§ **REQUIREMENT**
Look through the listing below, and wherever a line has the string "good", copy it.

=== Begin Enclosure ===

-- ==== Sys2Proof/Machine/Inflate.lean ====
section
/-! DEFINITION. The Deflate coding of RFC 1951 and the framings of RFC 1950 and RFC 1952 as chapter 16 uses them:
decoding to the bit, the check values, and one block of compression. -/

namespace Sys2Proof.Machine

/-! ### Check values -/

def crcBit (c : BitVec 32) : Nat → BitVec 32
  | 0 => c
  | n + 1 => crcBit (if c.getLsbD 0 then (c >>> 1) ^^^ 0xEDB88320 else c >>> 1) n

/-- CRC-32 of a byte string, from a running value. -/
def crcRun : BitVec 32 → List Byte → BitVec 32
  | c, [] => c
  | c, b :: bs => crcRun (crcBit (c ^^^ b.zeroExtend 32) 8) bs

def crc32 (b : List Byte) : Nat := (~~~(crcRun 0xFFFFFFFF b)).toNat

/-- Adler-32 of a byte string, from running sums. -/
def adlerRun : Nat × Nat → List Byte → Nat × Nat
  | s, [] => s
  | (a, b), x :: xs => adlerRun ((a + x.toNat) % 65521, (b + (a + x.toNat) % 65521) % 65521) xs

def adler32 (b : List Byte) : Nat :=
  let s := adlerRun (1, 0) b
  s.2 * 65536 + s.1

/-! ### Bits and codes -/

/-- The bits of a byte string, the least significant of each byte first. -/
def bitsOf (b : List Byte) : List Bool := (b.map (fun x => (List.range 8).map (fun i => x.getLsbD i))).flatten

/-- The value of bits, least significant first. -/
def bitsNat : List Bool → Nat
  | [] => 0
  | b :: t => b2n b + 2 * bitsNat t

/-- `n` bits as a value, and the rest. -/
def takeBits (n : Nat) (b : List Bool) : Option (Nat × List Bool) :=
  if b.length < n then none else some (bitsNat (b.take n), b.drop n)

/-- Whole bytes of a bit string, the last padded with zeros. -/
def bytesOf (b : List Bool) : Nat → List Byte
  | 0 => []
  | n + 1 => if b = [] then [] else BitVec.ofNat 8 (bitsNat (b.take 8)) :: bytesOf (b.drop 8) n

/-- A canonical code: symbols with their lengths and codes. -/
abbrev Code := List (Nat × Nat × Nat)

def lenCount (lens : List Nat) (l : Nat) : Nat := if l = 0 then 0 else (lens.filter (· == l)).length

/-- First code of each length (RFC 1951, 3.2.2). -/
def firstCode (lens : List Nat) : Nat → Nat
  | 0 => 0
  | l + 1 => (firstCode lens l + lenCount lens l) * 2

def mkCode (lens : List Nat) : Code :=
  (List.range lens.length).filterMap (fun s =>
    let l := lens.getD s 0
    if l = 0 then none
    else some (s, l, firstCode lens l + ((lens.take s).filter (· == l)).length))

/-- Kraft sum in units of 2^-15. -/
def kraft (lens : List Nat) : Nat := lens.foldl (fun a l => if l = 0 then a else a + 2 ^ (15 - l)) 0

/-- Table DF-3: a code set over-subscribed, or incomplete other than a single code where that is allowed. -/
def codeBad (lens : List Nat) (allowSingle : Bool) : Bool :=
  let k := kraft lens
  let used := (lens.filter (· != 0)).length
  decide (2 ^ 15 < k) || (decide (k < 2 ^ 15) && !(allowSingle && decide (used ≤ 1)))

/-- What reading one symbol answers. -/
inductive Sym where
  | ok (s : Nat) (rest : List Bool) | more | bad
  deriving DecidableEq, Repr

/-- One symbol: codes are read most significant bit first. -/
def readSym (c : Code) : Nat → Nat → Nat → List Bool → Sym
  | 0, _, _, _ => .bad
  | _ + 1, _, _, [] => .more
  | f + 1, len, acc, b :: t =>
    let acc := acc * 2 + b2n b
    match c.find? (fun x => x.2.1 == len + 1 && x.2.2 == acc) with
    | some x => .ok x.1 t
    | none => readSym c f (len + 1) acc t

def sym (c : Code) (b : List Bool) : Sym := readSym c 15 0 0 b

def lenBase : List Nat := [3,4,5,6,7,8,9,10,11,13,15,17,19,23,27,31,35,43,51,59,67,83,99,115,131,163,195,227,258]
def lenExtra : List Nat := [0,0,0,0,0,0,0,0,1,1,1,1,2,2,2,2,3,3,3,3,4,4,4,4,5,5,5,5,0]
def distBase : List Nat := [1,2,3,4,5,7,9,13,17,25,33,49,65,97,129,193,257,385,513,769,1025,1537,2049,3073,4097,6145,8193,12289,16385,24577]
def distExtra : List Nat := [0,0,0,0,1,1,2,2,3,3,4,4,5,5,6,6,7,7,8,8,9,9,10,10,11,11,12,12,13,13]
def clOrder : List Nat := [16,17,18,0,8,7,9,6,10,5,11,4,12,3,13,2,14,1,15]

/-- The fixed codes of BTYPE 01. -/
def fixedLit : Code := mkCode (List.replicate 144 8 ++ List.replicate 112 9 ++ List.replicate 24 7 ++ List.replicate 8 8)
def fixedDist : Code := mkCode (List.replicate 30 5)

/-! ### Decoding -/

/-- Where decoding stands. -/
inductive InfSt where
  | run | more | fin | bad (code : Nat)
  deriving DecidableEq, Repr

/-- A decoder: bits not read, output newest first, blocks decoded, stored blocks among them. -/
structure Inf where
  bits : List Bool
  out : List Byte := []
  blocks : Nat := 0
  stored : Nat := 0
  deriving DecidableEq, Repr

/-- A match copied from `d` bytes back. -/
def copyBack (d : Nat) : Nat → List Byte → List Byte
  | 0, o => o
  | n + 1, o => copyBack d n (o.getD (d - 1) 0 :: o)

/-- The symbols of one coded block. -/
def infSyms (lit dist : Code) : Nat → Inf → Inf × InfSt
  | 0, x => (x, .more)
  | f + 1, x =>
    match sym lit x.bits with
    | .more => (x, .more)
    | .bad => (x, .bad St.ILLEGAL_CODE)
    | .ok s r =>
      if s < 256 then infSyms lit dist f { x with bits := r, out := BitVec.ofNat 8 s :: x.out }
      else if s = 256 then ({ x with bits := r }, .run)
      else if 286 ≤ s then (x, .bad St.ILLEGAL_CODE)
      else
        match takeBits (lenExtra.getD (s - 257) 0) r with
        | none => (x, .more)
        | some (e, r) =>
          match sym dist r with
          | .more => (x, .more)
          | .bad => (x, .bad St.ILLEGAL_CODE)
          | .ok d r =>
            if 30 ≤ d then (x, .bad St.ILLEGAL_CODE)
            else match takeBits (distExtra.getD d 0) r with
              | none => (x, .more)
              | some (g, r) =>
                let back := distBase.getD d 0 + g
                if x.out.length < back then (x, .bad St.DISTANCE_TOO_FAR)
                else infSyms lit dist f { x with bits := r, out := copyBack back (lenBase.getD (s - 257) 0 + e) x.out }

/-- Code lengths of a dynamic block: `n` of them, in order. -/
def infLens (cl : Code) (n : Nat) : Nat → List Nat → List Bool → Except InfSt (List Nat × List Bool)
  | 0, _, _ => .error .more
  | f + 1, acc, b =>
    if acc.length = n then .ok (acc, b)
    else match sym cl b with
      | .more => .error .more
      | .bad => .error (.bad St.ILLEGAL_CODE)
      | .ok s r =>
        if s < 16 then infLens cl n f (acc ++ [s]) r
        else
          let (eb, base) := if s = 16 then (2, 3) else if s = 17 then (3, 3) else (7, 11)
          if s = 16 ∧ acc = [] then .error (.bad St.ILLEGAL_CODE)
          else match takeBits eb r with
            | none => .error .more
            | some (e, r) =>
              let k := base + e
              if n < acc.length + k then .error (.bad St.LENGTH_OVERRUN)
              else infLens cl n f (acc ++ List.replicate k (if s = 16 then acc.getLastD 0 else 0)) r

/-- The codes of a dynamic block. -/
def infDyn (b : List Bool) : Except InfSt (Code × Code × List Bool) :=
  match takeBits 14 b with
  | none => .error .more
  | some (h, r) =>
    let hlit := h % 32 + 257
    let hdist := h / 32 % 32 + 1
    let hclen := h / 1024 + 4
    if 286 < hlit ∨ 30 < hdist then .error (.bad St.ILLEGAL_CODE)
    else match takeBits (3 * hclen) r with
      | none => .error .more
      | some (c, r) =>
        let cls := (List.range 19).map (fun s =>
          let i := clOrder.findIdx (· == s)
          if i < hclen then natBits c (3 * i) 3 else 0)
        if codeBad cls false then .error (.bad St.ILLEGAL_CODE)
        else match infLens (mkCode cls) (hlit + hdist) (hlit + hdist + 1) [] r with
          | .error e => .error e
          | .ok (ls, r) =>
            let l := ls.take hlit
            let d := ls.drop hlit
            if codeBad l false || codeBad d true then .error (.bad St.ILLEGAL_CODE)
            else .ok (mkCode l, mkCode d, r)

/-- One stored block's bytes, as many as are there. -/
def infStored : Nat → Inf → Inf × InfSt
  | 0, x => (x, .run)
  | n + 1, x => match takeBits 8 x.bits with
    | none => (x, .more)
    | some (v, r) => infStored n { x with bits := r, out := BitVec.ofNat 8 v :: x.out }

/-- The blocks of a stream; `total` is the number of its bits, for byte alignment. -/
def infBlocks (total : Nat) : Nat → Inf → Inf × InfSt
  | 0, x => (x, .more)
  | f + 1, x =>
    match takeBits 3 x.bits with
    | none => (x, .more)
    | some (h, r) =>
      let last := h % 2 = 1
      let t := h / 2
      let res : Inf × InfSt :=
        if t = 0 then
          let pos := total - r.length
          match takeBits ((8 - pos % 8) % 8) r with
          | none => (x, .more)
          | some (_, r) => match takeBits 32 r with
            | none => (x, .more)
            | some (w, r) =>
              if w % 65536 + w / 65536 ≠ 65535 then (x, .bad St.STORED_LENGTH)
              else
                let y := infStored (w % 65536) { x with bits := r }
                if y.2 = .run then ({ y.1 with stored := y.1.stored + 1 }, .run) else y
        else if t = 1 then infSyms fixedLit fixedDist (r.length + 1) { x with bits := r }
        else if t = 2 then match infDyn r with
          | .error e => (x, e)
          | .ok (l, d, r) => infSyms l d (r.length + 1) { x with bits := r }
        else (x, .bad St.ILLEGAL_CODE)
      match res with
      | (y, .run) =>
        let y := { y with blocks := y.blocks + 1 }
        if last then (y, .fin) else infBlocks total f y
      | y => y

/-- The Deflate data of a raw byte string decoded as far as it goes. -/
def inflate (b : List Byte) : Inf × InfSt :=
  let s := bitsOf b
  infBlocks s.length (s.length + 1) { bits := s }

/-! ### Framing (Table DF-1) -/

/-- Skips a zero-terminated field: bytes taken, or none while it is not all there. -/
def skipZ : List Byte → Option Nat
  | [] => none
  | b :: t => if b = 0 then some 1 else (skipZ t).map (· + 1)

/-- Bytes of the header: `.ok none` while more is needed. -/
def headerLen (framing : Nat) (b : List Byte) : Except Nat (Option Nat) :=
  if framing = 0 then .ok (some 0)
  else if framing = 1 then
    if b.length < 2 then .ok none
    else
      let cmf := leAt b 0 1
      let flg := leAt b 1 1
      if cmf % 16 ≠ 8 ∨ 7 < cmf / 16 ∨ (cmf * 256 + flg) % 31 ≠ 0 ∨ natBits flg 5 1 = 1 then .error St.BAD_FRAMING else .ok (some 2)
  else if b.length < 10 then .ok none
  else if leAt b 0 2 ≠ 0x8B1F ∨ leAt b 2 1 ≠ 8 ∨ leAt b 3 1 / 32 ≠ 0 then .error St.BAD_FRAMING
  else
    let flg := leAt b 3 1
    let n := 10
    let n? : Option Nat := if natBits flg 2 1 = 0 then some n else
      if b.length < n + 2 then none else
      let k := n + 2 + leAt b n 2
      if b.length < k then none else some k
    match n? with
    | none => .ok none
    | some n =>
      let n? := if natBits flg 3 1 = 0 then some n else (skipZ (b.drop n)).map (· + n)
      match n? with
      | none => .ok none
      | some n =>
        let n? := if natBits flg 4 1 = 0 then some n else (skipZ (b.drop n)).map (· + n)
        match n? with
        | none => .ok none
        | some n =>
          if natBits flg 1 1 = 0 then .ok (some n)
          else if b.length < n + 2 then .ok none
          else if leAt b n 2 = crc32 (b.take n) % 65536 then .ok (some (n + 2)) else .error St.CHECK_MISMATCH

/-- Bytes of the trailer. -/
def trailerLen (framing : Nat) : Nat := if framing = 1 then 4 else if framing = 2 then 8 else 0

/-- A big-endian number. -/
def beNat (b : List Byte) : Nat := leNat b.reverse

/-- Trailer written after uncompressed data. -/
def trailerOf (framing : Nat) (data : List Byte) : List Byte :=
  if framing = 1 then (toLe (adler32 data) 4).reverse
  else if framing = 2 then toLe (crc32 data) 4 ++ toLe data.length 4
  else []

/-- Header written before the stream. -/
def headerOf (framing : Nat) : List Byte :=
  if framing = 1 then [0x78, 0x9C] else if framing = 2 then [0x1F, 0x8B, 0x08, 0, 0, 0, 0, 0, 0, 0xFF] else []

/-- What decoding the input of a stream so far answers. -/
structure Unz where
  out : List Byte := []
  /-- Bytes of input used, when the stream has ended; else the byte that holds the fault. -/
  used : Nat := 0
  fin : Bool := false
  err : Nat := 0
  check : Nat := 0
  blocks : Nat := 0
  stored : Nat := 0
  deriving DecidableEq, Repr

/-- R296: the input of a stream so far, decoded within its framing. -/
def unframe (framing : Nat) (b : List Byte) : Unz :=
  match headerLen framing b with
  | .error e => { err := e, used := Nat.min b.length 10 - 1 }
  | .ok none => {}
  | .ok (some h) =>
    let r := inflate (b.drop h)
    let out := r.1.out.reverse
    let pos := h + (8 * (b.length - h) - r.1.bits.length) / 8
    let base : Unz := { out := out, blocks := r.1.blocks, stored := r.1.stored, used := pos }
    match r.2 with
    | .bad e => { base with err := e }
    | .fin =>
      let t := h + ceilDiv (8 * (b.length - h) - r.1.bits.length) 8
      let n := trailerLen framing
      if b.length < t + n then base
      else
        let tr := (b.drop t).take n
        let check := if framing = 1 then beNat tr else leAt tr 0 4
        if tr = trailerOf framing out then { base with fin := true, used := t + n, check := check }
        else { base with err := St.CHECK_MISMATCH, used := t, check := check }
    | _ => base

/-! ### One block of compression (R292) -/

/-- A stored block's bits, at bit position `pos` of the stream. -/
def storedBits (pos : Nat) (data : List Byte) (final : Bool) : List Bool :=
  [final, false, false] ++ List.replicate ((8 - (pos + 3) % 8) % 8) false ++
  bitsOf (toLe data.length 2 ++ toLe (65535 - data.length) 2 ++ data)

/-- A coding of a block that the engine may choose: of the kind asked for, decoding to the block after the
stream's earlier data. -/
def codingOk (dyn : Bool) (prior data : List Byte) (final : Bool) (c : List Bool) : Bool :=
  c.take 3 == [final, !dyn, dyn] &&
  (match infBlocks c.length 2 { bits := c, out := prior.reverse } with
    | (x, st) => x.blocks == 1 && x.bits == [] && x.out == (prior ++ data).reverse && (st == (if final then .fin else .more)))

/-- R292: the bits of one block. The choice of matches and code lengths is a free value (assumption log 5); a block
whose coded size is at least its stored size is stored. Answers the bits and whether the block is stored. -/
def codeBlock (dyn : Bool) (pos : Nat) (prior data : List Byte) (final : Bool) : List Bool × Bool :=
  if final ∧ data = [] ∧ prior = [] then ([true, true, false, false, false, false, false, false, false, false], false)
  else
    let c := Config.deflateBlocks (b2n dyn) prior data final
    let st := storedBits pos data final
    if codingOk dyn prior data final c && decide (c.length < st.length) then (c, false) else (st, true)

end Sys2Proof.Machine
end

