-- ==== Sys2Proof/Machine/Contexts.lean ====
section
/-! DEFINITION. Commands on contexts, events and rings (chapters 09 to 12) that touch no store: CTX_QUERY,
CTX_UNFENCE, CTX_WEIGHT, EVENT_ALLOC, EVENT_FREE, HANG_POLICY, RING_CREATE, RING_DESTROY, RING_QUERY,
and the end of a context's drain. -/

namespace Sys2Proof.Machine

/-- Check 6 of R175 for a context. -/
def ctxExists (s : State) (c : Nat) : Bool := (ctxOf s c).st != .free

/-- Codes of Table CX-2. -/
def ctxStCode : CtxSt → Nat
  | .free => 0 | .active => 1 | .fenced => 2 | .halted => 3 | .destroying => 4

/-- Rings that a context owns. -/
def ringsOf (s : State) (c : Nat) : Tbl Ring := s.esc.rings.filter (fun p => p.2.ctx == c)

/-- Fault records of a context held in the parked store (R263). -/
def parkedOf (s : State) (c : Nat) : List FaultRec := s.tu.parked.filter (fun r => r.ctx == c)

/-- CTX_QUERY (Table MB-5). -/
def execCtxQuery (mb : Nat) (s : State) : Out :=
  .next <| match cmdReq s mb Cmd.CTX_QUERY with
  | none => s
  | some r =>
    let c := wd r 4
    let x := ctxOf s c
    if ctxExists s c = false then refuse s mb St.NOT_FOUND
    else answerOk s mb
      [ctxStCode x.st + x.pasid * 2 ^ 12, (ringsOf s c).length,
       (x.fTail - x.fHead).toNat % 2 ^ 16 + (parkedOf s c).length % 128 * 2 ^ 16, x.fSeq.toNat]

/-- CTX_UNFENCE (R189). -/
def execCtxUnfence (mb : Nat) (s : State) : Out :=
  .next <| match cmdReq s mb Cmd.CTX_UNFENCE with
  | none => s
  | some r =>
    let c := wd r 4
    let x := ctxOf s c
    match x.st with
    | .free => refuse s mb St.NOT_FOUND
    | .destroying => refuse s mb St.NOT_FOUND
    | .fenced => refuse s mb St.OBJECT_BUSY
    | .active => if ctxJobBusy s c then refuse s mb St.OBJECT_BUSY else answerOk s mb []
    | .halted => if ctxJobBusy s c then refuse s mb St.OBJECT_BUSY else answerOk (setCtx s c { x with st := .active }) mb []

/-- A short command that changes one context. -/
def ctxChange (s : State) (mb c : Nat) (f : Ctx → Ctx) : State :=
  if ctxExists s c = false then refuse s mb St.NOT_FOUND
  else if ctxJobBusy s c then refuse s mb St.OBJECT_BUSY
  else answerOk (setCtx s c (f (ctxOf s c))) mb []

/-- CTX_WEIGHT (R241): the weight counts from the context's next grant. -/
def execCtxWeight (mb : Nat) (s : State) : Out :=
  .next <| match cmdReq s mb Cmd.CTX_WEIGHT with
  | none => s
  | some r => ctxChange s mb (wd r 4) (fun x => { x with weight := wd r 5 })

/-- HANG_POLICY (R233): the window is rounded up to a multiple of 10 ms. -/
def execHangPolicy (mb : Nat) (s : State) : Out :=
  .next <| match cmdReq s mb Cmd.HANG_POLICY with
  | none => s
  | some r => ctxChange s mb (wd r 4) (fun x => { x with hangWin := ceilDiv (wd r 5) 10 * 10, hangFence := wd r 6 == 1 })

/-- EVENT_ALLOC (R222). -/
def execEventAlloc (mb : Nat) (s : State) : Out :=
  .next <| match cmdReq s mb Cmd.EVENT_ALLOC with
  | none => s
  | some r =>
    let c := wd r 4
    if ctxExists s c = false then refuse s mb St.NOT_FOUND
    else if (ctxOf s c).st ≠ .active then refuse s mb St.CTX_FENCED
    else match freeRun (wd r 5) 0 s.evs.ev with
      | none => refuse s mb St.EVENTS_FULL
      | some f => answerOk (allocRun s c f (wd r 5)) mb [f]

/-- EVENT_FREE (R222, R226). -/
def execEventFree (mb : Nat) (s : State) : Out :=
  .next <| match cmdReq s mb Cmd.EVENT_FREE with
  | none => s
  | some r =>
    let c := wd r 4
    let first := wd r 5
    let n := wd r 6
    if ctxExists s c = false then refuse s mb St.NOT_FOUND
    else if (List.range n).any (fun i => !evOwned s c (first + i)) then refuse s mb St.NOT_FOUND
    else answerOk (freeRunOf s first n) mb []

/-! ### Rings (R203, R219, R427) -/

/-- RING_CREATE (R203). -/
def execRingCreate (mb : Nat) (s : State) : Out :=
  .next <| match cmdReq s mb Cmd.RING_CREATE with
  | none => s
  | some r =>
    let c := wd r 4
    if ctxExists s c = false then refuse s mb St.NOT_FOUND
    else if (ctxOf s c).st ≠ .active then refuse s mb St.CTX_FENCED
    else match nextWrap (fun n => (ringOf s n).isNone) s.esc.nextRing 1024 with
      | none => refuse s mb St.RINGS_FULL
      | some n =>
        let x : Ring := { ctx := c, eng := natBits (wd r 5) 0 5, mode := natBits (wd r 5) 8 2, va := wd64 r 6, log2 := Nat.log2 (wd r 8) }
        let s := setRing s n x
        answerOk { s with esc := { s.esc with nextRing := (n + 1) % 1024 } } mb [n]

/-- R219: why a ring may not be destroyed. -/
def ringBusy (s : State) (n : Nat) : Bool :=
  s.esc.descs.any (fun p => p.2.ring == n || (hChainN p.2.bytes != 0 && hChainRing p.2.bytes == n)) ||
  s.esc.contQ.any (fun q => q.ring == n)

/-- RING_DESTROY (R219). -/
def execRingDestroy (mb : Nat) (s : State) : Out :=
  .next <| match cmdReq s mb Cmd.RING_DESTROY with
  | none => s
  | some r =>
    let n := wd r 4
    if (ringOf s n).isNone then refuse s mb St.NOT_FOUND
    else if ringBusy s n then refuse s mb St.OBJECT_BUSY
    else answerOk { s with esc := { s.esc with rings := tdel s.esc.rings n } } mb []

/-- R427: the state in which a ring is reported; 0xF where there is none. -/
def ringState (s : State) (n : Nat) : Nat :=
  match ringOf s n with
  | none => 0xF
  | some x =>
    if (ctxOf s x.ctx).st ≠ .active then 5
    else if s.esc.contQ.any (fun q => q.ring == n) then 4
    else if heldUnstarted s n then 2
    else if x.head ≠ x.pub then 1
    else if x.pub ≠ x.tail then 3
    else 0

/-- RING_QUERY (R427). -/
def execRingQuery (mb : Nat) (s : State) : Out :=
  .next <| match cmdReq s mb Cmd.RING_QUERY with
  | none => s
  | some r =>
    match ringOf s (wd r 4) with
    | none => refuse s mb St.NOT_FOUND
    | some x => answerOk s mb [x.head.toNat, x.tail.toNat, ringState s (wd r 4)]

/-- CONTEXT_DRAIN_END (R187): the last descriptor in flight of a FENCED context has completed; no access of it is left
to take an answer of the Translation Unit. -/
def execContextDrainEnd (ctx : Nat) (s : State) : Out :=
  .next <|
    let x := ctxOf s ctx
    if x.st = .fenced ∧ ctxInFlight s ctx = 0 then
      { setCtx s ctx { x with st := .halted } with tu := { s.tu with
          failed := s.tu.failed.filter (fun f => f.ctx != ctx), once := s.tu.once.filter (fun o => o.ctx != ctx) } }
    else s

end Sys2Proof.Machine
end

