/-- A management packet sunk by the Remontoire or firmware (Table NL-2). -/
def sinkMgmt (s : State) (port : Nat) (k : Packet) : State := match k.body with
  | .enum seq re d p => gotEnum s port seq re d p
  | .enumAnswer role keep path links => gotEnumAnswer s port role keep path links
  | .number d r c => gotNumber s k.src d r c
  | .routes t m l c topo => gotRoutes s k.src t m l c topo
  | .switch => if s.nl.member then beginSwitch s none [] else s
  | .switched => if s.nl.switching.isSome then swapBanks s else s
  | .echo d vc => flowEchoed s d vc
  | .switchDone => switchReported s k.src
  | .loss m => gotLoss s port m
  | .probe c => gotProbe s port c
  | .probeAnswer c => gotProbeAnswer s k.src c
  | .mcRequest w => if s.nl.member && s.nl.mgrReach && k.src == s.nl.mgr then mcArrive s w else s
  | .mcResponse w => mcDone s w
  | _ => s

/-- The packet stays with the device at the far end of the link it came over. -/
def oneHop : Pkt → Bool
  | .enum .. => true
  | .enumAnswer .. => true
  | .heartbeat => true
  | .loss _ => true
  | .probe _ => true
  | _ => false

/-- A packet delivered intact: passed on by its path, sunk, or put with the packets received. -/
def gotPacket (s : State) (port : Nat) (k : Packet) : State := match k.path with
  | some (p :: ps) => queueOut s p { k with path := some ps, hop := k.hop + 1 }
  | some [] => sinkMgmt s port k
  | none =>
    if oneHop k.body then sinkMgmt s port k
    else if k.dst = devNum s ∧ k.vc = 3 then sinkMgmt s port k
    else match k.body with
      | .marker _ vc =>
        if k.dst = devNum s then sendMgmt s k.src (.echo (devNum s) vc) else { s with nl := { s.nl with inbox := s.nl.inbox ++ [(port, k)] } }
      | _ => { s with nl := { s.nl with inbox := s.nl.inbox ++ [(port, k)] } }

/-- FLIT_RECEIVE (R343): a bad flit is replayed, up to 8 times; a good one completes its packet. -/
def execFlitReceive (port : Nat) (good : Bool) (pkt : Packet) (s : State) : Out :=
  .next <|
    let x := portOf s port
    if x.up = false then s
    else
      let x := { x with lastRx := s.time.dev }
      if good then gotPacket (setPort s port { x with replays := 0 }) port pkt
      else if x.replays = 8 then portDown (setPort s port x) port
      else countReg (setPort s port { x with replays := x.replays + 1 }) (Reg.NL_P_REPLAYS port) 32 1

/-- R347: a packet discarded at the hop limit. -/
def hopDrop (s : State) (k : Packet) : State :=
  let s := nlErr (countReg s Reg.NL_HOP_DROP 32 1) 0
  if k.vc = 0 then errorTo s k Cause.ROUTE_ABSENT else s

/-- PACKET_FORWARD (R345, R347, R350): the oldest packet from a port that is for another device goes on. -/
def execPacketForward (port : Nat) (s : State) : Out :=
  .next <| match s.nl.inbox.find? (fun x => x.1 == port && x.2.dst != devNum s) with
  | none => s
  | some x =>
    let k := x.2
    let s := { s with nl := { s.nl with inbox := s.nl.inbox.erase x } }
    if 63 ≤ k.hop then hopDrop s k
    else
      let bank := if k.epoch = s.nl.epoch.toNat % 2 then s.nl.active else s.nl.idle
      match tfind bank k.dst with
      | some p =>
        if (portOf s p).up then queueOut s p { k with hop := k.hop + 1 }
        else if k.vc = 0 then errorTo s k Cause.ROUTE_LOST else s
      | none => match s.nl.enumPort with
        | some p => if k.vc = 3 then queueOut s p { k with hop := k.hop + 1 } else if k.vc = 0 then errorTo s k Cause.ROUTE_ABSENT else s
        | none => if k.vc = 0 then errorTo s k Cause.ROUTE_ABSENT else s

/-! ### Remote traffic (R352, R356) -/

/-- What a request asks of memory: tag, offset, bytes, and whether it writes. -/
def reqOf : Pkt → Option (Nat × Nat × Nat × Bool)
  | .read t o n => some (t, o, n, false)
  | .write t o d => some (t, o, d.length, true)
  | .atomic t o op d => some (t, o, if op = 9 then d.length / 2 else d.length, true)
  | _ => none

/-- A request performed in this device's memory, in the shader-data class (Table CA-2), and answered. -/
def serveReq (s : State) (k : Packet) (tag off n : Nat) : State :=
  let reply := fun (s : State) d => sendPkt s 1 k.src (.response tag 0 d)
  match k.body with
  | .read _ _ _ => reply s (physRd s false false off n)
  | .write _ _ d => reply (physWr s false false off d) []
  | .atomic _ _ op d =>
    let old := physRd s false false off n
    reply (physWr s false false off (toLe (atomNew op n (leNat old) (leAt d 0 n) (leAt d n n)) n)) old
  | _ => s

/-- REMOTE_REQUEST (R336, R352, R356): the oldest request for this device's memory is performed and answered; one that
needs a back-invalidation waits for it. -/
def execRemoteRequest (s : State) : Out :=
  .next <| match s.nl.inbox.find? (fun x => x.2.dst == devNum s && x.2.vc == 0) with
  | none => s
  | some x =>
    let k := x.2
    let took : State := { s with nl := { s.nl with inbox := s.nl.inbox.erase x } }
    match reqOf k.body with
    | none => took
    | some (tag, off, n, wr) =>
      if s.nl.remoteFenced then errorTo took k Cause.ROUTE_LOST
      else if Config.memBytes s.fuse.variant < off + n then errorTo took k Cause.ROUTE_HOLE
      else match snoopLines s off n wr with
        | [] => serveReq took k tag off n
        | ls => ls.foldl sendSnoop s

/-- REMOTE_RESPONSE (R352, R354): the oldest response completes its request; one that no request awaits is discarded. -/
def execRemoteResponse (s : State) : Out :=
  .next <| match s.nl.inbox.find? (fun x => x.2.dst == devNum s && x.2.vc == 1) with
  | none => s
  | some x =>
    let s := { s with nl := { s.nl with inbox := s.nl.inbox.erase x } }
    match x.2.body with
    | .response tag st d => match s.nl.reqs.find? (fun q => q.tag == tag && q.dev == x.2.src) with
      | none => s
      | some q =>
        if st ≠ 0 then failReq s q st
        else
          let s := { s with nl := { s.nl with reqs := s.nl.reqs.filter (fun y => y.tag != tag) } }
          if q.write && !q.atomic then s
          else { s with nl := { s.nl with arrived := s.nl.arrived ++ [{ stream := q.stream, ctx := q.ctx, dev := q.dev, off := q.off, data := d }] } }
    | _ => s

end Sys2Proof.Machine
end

=== End Enclosure ===

§ **TASK SOLUTION**
/-- FLIT_RECEIVE (R343): a bad flit is replayed, up to 8 times; a good one completes its packet. -/
def execFlitReceive (port : Nat) (good : Bool) (pkt : Packet) (s : State) : Out :=
      if good then gotPacket (setPort s port { x with replays := 0 }) port pkt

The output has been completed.